Big group hug for Matthew Bannister, the guitarist and singer with Sneaky Feelings, Dribbling Darts of Love and The Weather. The Flying Nun experience was a less than joyous one, as he gets picked on by Chris Knox, misunderstood by your average Flying Nun Records fan and missed off label retrospectives. Every slight is detailed in his intelligent and well-written memoir Positively George Street: A Personal History of Sneaky Feelings and the Dunedin Sound from 1999.

Unlike the era’s many mythmakers, Bannister strips the Flying Nun Records cult veneer away and lets the real story peek through.

But not at the expense of Sneaky Feelings’ achievements – the joy of playing his first shows, making the band’s early (and best) records, the Dunedin Double recordings, Send You, and the majestic ‘Husband House’ single. It falls apart, as it always does, but not before a great New Zealand music tale unfolds.

As late as 2015, New Zealand’s punk and post-punk era was still thinly covered. Michael Larsen’s See Me Go from 2003 had many revealing anecdotes among its spread of on the road life. Wade Churton’s Have You Checked The Children?: Punk and Post-Punk Music In New Zealand 1977-1981 and Glam, Punk, and Scorched Earth Policy from 2000 and 2001 remain worthy formative music histories. Dave White’s thinly disguised autobiographical novel Bad Acid Soundtracks drew on his experiences on the road in Lung in the 1990s and is hard to track down. More available is I Believe You Are A Star, Peter McLennan’s 2013 fine collection of features from his early years as a pop culture commentator in the 1990s and early 2000s.

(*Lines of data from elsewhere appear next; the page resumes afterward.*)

-- ==== Sys2Proof/Machine/Geometry.lean ====
section
/-! DEFINITION. Where things are: element addresses (R9, R12, R15), hop counts and paths (R155), crossings (R11), the local
address map (R20 to R23), little helpers over the 2-dimensional grid of tiles and sites. -/

namespace Sys2Proof.Machine

/-- Element address of a site: die, ltx, lty, sy, sx (R15). -/
def eaDie (ea : Nat) : Nat := ea / 2048 % 8
def eaLtx (ea : Nat) : Nat := ea / 256 % 8
def eaLty (ea : Nat) : Nat := ea / 64 % 4
def eaSy (ea : Nat) : Nat := ea / 8 % 8
def eaSx (ea : Nat) : Nat := ea % 8
/-- Module tile column and row (R9). -/
def eaTx (ea : Nat) : Nat := eaDie ea % 4 * 8 + eaLtx ea
def eaTy (ea : Nat) : Nat := eaDie ea / 4 * 4 + eaLty ea
/-- Module site coordinates (R155). -/
def eaX (ea : Nat) : Nat := 8 * eaTx ea + eaSx ea
def eaY (ea : Nat) : Nat := 8 * eaTy ea + eaSy ea

/-- The element address of site (sx, sy) of module tile (tx, ty). -/
def eaOf (tx ty sx sy : Nat) : Nat :=
  (4 * (ty / 4) + tx / 8) * 2048 + tx % 8 * 256 + ty % 4 * 64 + sy * 8 + sx

/-- The element address of module site (X, Y). -/
def eaAt (x y : Nat) : Nat := eaOf (x / 8) (y / 8) (x % 8) (y % 8)

/-- A tile is named by the element address of its site (0,0). -/
def tileOf (ea : Nat) : Nat := ea / 64 * 64
/-- The tile at module tile coordinates. -/
def tileAt (tx ty : Nat) : Nat := eaOf tx ty 0 0
/-- The tile index of R23: die·32 + lty·8 + ltx. -/
def tileIndex (ea : Nat) : Nat := eaDie ea * 32 + eaLty ea * 8 + eaLtx ea
/-- The tile of a tile index (R23). -/
def tileOfIndex (k : Nat) : Nat := k / 32 * 2048 + k % 8 * 256 + k / 8 % 4 * 64

/-- The physical kind of a site: 0 TE, 1 SE, 2 ME (R12, R16). -/
def physKind (ea : Nat) : Nat :=
  match eaSx ea with
  | 0 | 7 => 1
  | 3 => 2
  | _ => 0

/-- The SE index of a site of column 0 or 7 (R12). -/
def seIndex (ea : Nat) : Nat := 8 * (eaSx ea / 7) + eaSy ea
/-- The site of SE index `n` of a tile (R12). -/
def seSite (tile n : Nat) : Nat := tileOf tile + n % 8 * 8 + (if n ≥ 8 then 7 else 0)

/-- Distance of two numbers. -/
def ndist (a b : Nat) : Nat := (a - b) + (b - a)

/-- Tile boundaries between two sites (R155). -/
def tileCross (a b : Nat) : Nat := ndist (eaTx a) (eaTx b) + ndist (eaTy a) (eaTy b)
/-- Die boundaries between two sites: col crossings (R11, R155). -/
def dieCross (a b : Nat) : Nat := ndist (eaTx a / 8) (eaTx b / 8) + ndist (eaTy a / 4) (eaTy b / 4)
/-- Col crossings between two dies (R11). -/
def dieDist (d e : Nat) : Nat := ndist (d % 4) (e % 4) + ndist (d / 4) (e / 4)

/-- The hop count of a route (R155). -/
def hops (a b : Nat) : Nat :=
  if a == b then 1 else ndist (eaX a) (eaX b) + ndist (eaY a) (eaY b) + 2 * tileCross a b + 24 * dieCross a b

/-- The delay of a hub message: 2 + 2m + 24c (R98, R403). -/
def hubDelay (a b : Nat) : Nat := 2 + 2 * tileCross a b + 24 * dieCross a b

/-- A direction of a router link: 0 east, 1 west, 2 south (Y rises), 3 north. The next site on a route moves along X
first, then along Y (R155). -/
def nextDir (a b : Nat) : Nat :=
  if eaX a < eaX b then 0 else if eaX b < eaX a then 1 else if eaY a < eaY b then 2 else 3

/-- The site next to `a` in direction `d`. -/
def stepSite (a d : Nat) : Nat :=
  match d with
  | 0 => eaAt (eaX a + 1) (eaY a)
  | 1 => eaAt (eaX a - 1) (eaY a)
  | 2 => eaAt (eaX a) (eaY a + 1)
  | _ => eaAt (eaX a) (eaY a - 1)

/-- The cost of one link: 1, and 2 more at a tile boundary, 24 more at a die boundary (R155). -/
def linkCost (a b : Nat) : Nat := 1 + 2 * tileCross a b + 24 * dieCross a b

/-- The number of a router link: the site it leaves and its direction. -/
def linkNo (a d : Nat) : Nat := 4 * a + d

/-- The crest core that serves nothing but its own die: dies in the order of R14. -/
def coreId (die core : Nat) : Nat := 4 * die + core

/-- What a local address belongs to (Table 1-3). -/
inductive Region | hbm | capacity | hole | window | regs
  deriving DecidableEq, Repr

/-- Table 1-3. -/
def regionOf (a : Nat) : Region :=
  if a < 0x10000000000 then .hbm
  else if a < 0x90000000000 then .capacity
  else if a < 0xA0000000000 then .hole
  else if a < 0xA0200000000 then .window
  else if a < 0xF0000000000 then .hole
  else if a < 0x100000000000 then .regs
  else .hole

/-- The HBM stack of an HBM address (Table 1-3). -/
def stackOf (a : Nat) : Nat := a / 0x1000000000 % 16
/-- The capacity stack of a capacity address (Table 1-3). -/
def capOf (a : Nat) : Nat := a / 0x10000000000 - 1
/-- The base die that serves a capacity address (R10). -/
def capStack (a : Nat) : Nat := 2 * capOf a + a / 4096 % 2
/-- The memory port of an HBM address in its stack (R22). -/
def hbmPort (a : Nat) : Nat :=
  let f (k n : Nat) : Nat := a / 2 ^ k % 2 ^ n
  Nat.xor (Nat.xor (Nat.xor (f 8 5) (f 13 5)) (Nat.xor (f 18 5) (f 23 5))) (Nat.xor (f 28 5) (f 33 3))

/-- Base of the SRAM window of a tile (R23). -/
def windowBase (tile : Nat) : Nat := 0xA0000000000 + tileIndex tile * 0x2000000
/-- Address of byte `o` of bank `b` of a tile store in its window (R23). -/
def tsAddr (tile b o : Nat) : Nat := windowBase tile + b * 0x10000 + o
/-- Address of byte `o` of the memory of an SE in its tile's window (R23). -/
def seAddr (ea o : Nat) : Nat := windowBase ea + 0x1800000 + seIndex ea * 0x80000 + o

/-- A virtual address is canonical (R17). -/
def canonical (a : Word) : Bool := a.extractLsb' 56 8 == 0 || a.extractLsb' 56 8 == 0xFF

/-- The 57 significant bits of an address (R17). -/
def vbits (a : Word) : Nat := a.toNat % 2 ^ 57

end Sys2Proof.Machine
end

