-- ==== Sys2Proof/Machine/State.lean ====
section
/-! DEFINITION. The state of the X8 as plain data, and its value at reset. Every table is sparse (`Map`): a key that is
not listed reads as the value its docstring names. -/

namespace Sys2Proof.Machine

/-- Why a step can stop with a fault. The X8's own faults are next states (R402), so none of them is here. -/
inductive Fault
  /-- Never raised by a meaning: every fault of the manual is taken by the machine and gives a next state. Safe. -/
  | none
  deriving DecidableEq, Repr

/-- Why an instruction has no meaning. -/
inductive Refusal
  /-- An arm of `exec` that has no meaning yet. Safe: the machine goes on, the model stops. -/
  | notModelled (mnemonic : String)
  deriving DecidableEq, Repr

/-! ## Elements -/

/-- The three words of a slot (R27); reset 0. -/
structure SlotW where
  guard : Word
  action : BitVec 32
  lit : Word
  deriving DecidableEq, Repr, Inhabited

/-- The empty slot. -/
abbrev SlotW.zero : SlotW := ⟨0, 0, 0⟩

/-- A route: the number of targets and the target words (Table 11-5, ITEMs 5 and 6); reset 0. -/
structure Route where
  n : Nat
  targets : Map Word
  deriving DecidableEq, Repr, Inhabited

/-- The unbound route. -/
abbrev Route.zero : Route := ⟨0, []⟩

/-- A configuration plane (R271): ECW, slots, channel entries, routes, handle records, ME binding. -/
structure Plane where
  ecw : Word
  slots : Map SlotW
  chans : Map Word
  routes : Map Route
  handles : Map (Word × Word)
  meb : Word × Word
  deriving DecidableEq, Repr, Inhabited

/-- The empty plane: KIND 3 and every other field 0 (R272). -/
abbrev Plane.zero : Plane := ⟨3, [], [], [], [], (0, 0)⟩

/-- State of a context that changes only by an event (Table 4-2): IDLE, ELIGIBLE and WAITING are `running`. -/
inductive CtxSt | disabled | running | halted | exited | faulted
  deriving DecidableEq, Repr, Inhabited

/-- An svc outstanding (R416): its reply register, SERVICE and argument. -/
structure Svc where
  reg : Nat
  num : Nat
  arg : Word
  deriving DecidableEq, Repr, Inhabited

/-- A context (Table 4-1) and what its instructions in flight leave with it. -/
structure Ctx where
  st : CtxSt
  regs : Map Word
  pred : Byte
  tag : Byte
  flags : BitVec 6
  fires : BitVec 32
  pendReg : BitVec 16
  pendPred : Byte
  spillOvf : Word
  /-- The context's area of the spill map, as SPILLBASE reports it (Table 7-6). -/
  spillBase : Word
  /-- Accesses fired and not yet acknowledged, by request number (R169, R235). -/
  acks : List Nat
  /-- What an sbar still awaits: requests by number, generators (R235). -/
  sbarReqs : List Nat
  sbarGens : List Nat
  /-- The context waits at tinval, qpush or migr until its unit answers (R322, R350, R358). -/
  wait : Nat
  /-- The svc that awaits its reply (R416), SKIPBRK (Table 18-6), qpushes outstanding (R322). -/
  svc : Option Svc
  skipbrk : Bool
  qp : Nat
  deriving DecidableEq, Repr, Inhabited

/-- A context of no configuration. -/
abbrev Ctx.zero : Ctx := ⟨.disabled, [], 0, 0, 0, 0, 0, 0, 0, 0, [], [], [], 0, none, false, 0⟩

/-- State of an input channel (Table 6-5). -/
inductive ChSt | unbound | opened | ended | drained | stray
  deriving DecidableEq, Repr, Inhabited

/-- A word in an input channel: where its credit goes, and the cycle it came (R160). -/
structure QWord where
  word : CWord
  src : Src
  came : Nat
  deriving DecidableEq, Repr, Inhabited

/-- An input channel (R149, R161); `reserved` counts the places held for replies (R226), `shadow` is the shadow input
store (R292). -/
structure Chan where
  st : ChSt
  q : List QWord
  reserved : Nat
  shadow : List QWord
  deriving DecidableEq, Repr, Inhabited

/-- The unbound channel. -/
abbrev Chan.zero : Chan := ⟨.unbound, [], 0, []⟩

/-- A place reserved in an output by a firing (R91, R121); `word` once its result is ready. -/
structure Place where
  id : Nat
  epoch : Nat
  word : Option CWord
  deriving DecidableEq, Repr, Inhabited

/-- A request of a route, in issue order, until it is performed and its reply has left (R230, R231): its bytes as carried, its
physical address once translated, whether it is performed, its reply while that waits for the replies before it, and whether it
is one for an engine beneath a stack. -/
structure ReqEnt where
  id : Nat
  lo : Nat
  hi : Nat
  pa : Option Nat
  ren : Bool
  done : Bool
  reply : Option CWord
  eng : Bool
  deriving DecidableEq, Repr, Inhabited

/-- An output channel: places in the order of their firings, the next number of a place, the first cycle in which the
next word may enter (R121), and the credits in use at each target (R158). A request route has its credits in use, its
requests, and an order queue with its reserved places (R226, R232); a token is its tag, the cycle in which its predecessor
was performed, and where. -/
structure Out where
  places : List Place
  nextId : Nat
  free : Nat
  used : Map Nat
  reqUsed : Nat
  reqs : List ReqEnt
  tokens : List (Byte × Nat × Nat)
  tokRes : Nat
  deriving DecidableEq, Repr, Inhabited
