/-- A place in output `o` is filled, and the words that may enter do (R121). -/
def State.fillPlace (s : State) (ea o id : Nat) (w : CWord) : State :=
  let ps := ((s.elem ea).out o).places.map (fun p => if p.id == id then { p with word := some w } else p)
  s.enterReady ea o ps

/-- Places are filled one after the other. -/
def State.fillPlaces (s : State) (ea : Nat) (w : CWord) : List (Nat × Nat) → State
  | [] => s
  | (o, id) :: ps => (s.fillPlace ea o id w).fillPlaces ea w ps

/-- One place is reserved in output `o`, and a credit of every target with it (R91, R158). -/
def State.reserve (s : State) (ea o : Nat) : State × (Nat × Nat) :=
  let e := s.elem ea
  let x := e.out o
  let n := (e.work.route o).n
  let used := (List.range n).foldl (fun u i => tput 0 i (tget 0 i u + 1) u) x.used
  (s.setElem ea (e.setOut o { x with places := x.places ++ [⟨x.nextId, e.epoch, none⟩], nextId := x.nextId + 1, used := used }),
   (o, x.nextId))

/-- One place in each of the outputs named. -/
def State.reserveAll (s : State) (ea : Nat) : List Nat → State × List (Nat × Nat)
  | [] => (s, [])
  | o :: os =>
    let (s, p) := s.reserve ea o
    let (s, ps) := s.reserveAll ea os
    (s, p :: ps)

/-- The bound depth of a channel. -/
def Elem.depth (e : Elem) (ch : Nat) : Nat := chanDepth (e.work.chanWord ch)

/-- The depth that a sender of splice wave `wave` sees: a target that has not swapped yet is seen through its shadow
binding (R292). -/
def Elem.depthFor (e : Elem) (wave ch : Nat) : Nat :=
  if e.wave < wave then chanDepth (e.shadow.chanWord ch) else e.depth ch

/-- The credits left at target `i` of output `o` (R158). -/
def State.credit (s : State) (ea o i : Nat) : Nat :=
  let e := s.elem ea
  let tg := (e.work.route o).target i
  let dst := (s.group (s.groupNo ea)).targetEa tg
  (s.elem dst).depthFor e.wave (tgtCh tg).toNat - tget 0 i (e.out o).used

/-- The smallest credit over the targets of an output. -/
def State.room (s : State) (ea o : Nat) : Nat :=
  let n := ((s.elem ea).work.route o).n
  (List.range n).foldl (fun m i => min m (s.credit ea o i)) 4

/-- Fields of an endpoint target (Table 9-1). -/
def tgtRch (w : Word) : Nat := (w.extractLsb' 40 5).toNat
def tgtRen (w : Word) : Bool := w.getLsbD 45
def tgtOrd (w : Word) : Bool := w.getLsbD 46
def tgtSz (w : Word) : Nat := (w.extractLsb' 48 2).toNat
def tgtSext (w : Word) : Bool := w.getLsbD 50
def tgtOfwd (w : Word) : Nat := (w.extractLsb' 51 5).toNat
def tgtFen (w : Word) : Bool := w.getLsbD 56
def tgtPart (w : Word) : Nat := (w.extractLsb' 57 3).toNat

/-- The further request firings a request route could take, at most 4 (R167, R226). -/
def Elem.reqRoom (e : Elem) (o : Nat) : Nat :=
  let t := (e.work.route o).target 0
  let x := e.out o
  let a := Config.requestCredits - x.reqUsed
  let c := e.chan (tgtRch t)
  let b := if tgtRen t then e.depth (tgtRch t) - c.q.length - c.reserved else 4
  let q := e.out (tgtOfwd t)
  let d := if tgtFen t then Config.orderTokens - q.tokens.length - q.tokRes else 4
  min (min a b) (min d 4)

/-! ## Banks (R171 to R176) -/

/-- The number of the home of a local address (R255): the bank of an SRAM window (R171, R175), the memory port of an HBM
address (R22), the base die of a capacity address (R10). -/
def bankOf (a : Nat) : Nat :=
  if a < 0x10000000000 then 2 ^ 25 + stackOf a * 32 + hbmPort a
  else if a < 0xA0000000000 then 2 ^ 25 + 512 + capStack a
  else
    let k := (a - 0xA0000000000) / 0x2000000
    let o := (a - 0xA0000000000) % 0x2000000
    if o < 0x1800000 then 2 ^ 24 + k * 512 + o / 0x10000
    else (k * 16 + (o - 0x1800000) / 0x80000) * 8 + o / 64 % 8

/-- Ports of a home: 6 at an SE bank, 25 at a tile-store bank (R171, R175), one at a memory port, which serves the oldest first
(R313). -/
def bankPorts (bank : Nat) : Nat := if bank < 2 ^ 24 then 6 else if bank < 2 ^ 25 then 25 else 1

def State.engine (s : State) (stack : Nat) : Engine := tget .zero stack s.engines
def State.modEngine (s : State) (stack : Nat) (f : Engine → Engine) : State :=
  { s with engines := tput .zero stack (f (s.engine stack)) s.engines }
def State.bank (s : State) (b : Nat) : Bank := tget .zero b s.banks
def State.setBank (s : State) (b : Nat) (x : Bank) : State := { s with banks := tput .zero b x s.banks }

/-- The requests of port `p` in a bank's queue. -/
def Bank.waiting (b : Bank) (p : Nat) : Nat := b.q.countP (fun r => r.port == p)

/-- A credit of a request route is back (R226). -/
def State.creditBack (s : State) (c : Option (Nat × Nat × Nat)) : State :=
  match c with
  | some (ea, o, epoch) => s.at_ s.now (.requestCreditReturn ea o epoch)
  | none => s

/-- A request enters the queue of its port at the bank that holds `a`; what is done at its service is `i` (R173). -/
def State.bankEnter (s : State) (a port : Nat) (i : Instr) (credit : Option (Nat × Nat × Nat)) : State :=
  let n := bankOf a
  let b := s.bank n
  let room := b.waiting port < 4
  let s := s.setBank n { b with q := b.q ++ [⟨port, s.now, i, if room then none else credit⟩] }
  let s := if room then s.creditBack credit else s
  s.at_ (max s.now b.free) (.bankService n)

/-- A port holds a request for which its bank's queue has no room: its source sends no more until it has entered (R173). `bank` says
which banks the port is asked about. -/
def State.portHolds (s : State) (port : Nat) (bank : Nat → Bool) : Bool := s.banks.any (fun p => bank p.1 && p.2.waiting port > 4)

/-- A bank of the memory of an SE, by its number. -/
def seBank (ea n : Nat) : Bool := n / 8 == tileIndex ea * 16 + seIndex ea
/-- A bank of the tile store of a tile, by its number. -/
def storeBank (ea n : Nat) : Bool := 2 ^ 24 ≤ n && n < 2 ^ 25 && (n - 2 ^ 24) / 512 == tileIndex ea

/-- SE memory below the carve-out: P (R172). -/
def Elem.progBytes (e : Elem) : Nat := 0x80000 - 4096 * ecwSpill e.work.ecw

/-- Bytes of a granule code (Table 7-2). -/
def granBytes (g : Nat) : Nat :=
  match g with
  | 0 => 64
  | 1 => 256
  | 2 => 4096
  | _ => 65536

def Hub.part (h : Hub) (p : Nat) : Part := tget .zero p h.parts
/-- A partition as the accesses of cycle `now` find it: a new mapping holds from the cycle after its write (R283). -/
def Hub.partNow (h : Hub) (now p : Nat) : Part :=
  match h.was with
  | some (t, m) => if t == now then tget .zero p m else h.part p
  | none => h.part p

/-- The local address of offset `o` of partition `p` of a tile; none beyond its size (R176). -/
def State.partAddr (s : State) (tile p o : Nat) : Option Nat :=
  let x := (s.hub tile).partNow s.now p
  if o ≥ x.count * 65536 then none
  else
    let g := granBytes x.gran
    let k := o / g
    some (tsAddr tile (x.first + k % x.count) (k / x.count * g + o % g))

/-- A request with nothing in it. -/
def MReq.zero : MReq :=
  ⟨0, 0, 0, 0, 0, 0, .firing, .ld, 0, 0, 0, 0, 0, 0, 0, 0, false, 0, 0, 0, 0, false, 0, false, false, 0, 0, false, none, 0, false, 0, 0, []⟩

/-- The output number of a request that comes through an SE's local port, and of spill traffic (R171, R191). -/
abbrev localOut : Nat := 32
abbrev spillOut : Nat := 33

/-! ## Pops (R161) -/

/-- The head word of a channel for a guard: a CFG word is none (R162). DESIGN CHOICE (log 76): a channel that is STRAY has no head,
the words queued before it became so among them; R161 does not say. -/
def Chan.head (c : Chan) : Option QWord :=
  match c.q with
  | [] => none
  | w :: _ => if w.word.kind == .cfg || c.st == .stray then none else some w

/-- State of a channel after a pop that leaves `rest` (Table 6-5). -/
def chanAfterPop (st : ChSt) (rest : List QWord) : ChSt :=
  if st == .ended && !rest.any (fun w => w.word.kind == .eos) then .drained else st

/-- The credit of a popped word returns after the hops of its route (R158). -/
def State.returnCredit (s : State) (ea : Nat) (src : Src) : State :=
  match src with
  | .none => s
  | .output e _ _ _ => s.after (hops e ea) (.creditReturn src)
  | .barrier tile _ _ => s.after (hops tile ea) (.creditReturn src)

/-- The head of a channel is popped (Table 6-5, R158); a pop is progress (R302). -/
def State.pop (s : State) (ea ch : Nat) : State :=
  let c := s.chan ea ch
  match c.q with
  | [] => s
  | w :: rest =>
    ((s.modChan ea ch (fun c => { c with q := rest, st := chanAfterPop c.st rest })).returnCredit ea w.src).progressAt ea

/-- The pop of the head when `k` asks for it. -/
def State.popIf (s : State) (k : Bool) (ea ch : Nat) : State := if k then s.pop ea ch else s

end Sys2Proof.Machine
end

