/-- Table 18-6: GCMD 1 moves a FENCED group back to LIVE and resets its watchdog. -/
def execGcmdResume (gn : Nat) (s : State) : Out1 :=
  .next (if (s.group gn).st == .fenced then (s.liveAgain gn).modGroup gn (fun g => { g with wdog := 0, progress := [] }) else s)

/-- The kernel of a group is complete (R296): the group becomes RETIRED, and its launch goes on to its end. -/
def State.completeGroup (s : State) (gn : Nat) : State :=
  let g := s.group gn
  let s := { s.freeHubs g with defers := s.defers.filter (fun r => r.grp != gn) }
  (s.setGroup gn { g with st := .retired, kern := { g.kern with st := .retired }, frozen := none, preq := none }).endLaunch gn false 0

/-- R296: the event comes when the conditions of R296 hold (`State.triggerGroup`). -/
def execKernelComplete (gn : Nat) (s : State) : Out1 :=
  .next (if (s.group gn).st == .live && (s.group gn).kern.st == .draining then s.completeGroup gn else s)

/-! ## Pre-emption (R304 to R307) -/

/-- Generators that run are PAUSED (Table 9-4). -/
def Elem.pause (e : Elem) : Elem :=
  { e with gens := e.gens.map (fun p => (p.1, if p.2.st == .running then { p.2 with st := .paused } else p.2)) }

/-- A request is taken (R304): sources stop, the kernel drains, deferred entries freeze (R354). -/
def State.takePreempt (s : State) (gn : Nat) (q : Preq) : State :=
  let g := s.group gn
  let s := s.setGroup gn { g with
    st := .draining, preq := some { q with taken := true }, frozen := some s.now
    kern := if g.kern.st == .running then { g.kern with st := .draining } else g.kern }
  { s with elems := tmap .zero (fun ea e => if g.covers ea then e.pause else e) s.elems }

/-- R304: a request is taken, waits, is merged, or is refused. -/
def State.preemptGroup (s : State) (gn : Nat) (hard : Bool) : Bool × State :=
  let g := s.group gn
  match g.preq with
  | some q => (true, s.setGroup gn { g with preq := some { q with hard := q.hard || hard } })
  | none =>
    let q : Preq := ⟨s.now, hard, false⟩
    if g.st == .live && !g.armed then (true, s.takePreempt gn q)
    else if g.st == .live || g.st == .loading then (true, s.setGroup gn { g with preq := some q })
    else (false, s)

/-- A request that waited for LOADING or for a splice is taken (R304, R295). -/
def State.takeWaiting (s : State) (gn : Nat) : State :=
  let g := s.group gn
  match g.preq with
  | some q => if !q.taken && g.st == .live && !g.armed then s.takePreempt gn q else s
  | none => s

/-- A request that waited for a load is taken; its bound counts from now (R304, R307). -/
def State.takeLoaded (s : State) (gn : Nat) : State :=
  (s.modGroup gn (fun g => { g with preq := g.preq.map (fun q => { q with start := s.now }) })).takeWaiting gn

/-- R304. -/
def execPreemptRequest (gn : Nat) (hard : Bool) (s : State) : Out1 := .next (s.preemptGroup gn hard).2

Ideas, perspective, contention, innovative use of texts, first person documentary and evaluation, unique potted history. A broad spread of voice, age and geography. There is much to admire in Erewhon Calling: Experimental Sound in New Zealand, the 2012 Bruce Russell and Richard Francis edited and Audio Foundation published compendium of thought, image and voice on and about the productive and long-lived experimental music community in New Zealand.

There is a lot of good history in there as well. Good as in factually sound, challenging and congruent with contemporary thought.

Bruce Russell’s Left-Handed Blows: Writing on Sound 1993-2009 from 2009 was a rare compendium of music related writing from a single observer. The central tension in Bruce’s work lies between the spontaneity of his creation and a fierce intelligence that enables him to unpick and examine.

His rediscovery and placing of Douglas Lilburn as a precursor of sound exploration in New Zealand and therefore Russell’s own creativity is a joy that unfolds in real time capturing the sense of pursuit, expectation and underlying need that propels those who ensure music is never forgotten.

Faith Singer

Faith Singer was a big woman with a big heart who lived and worked in Kings Cross in inner city Sydney. A retired 1960s blues belter on the lam amid the street life in Australia’s most notorious suburb, she’s ghosting through haunted by the drug overdose death of her daughter and sifting the human debris for one last redemptive rescue. That’s the core of Rosie Scott’s Faith Singer, her superlative novel from the year 2000.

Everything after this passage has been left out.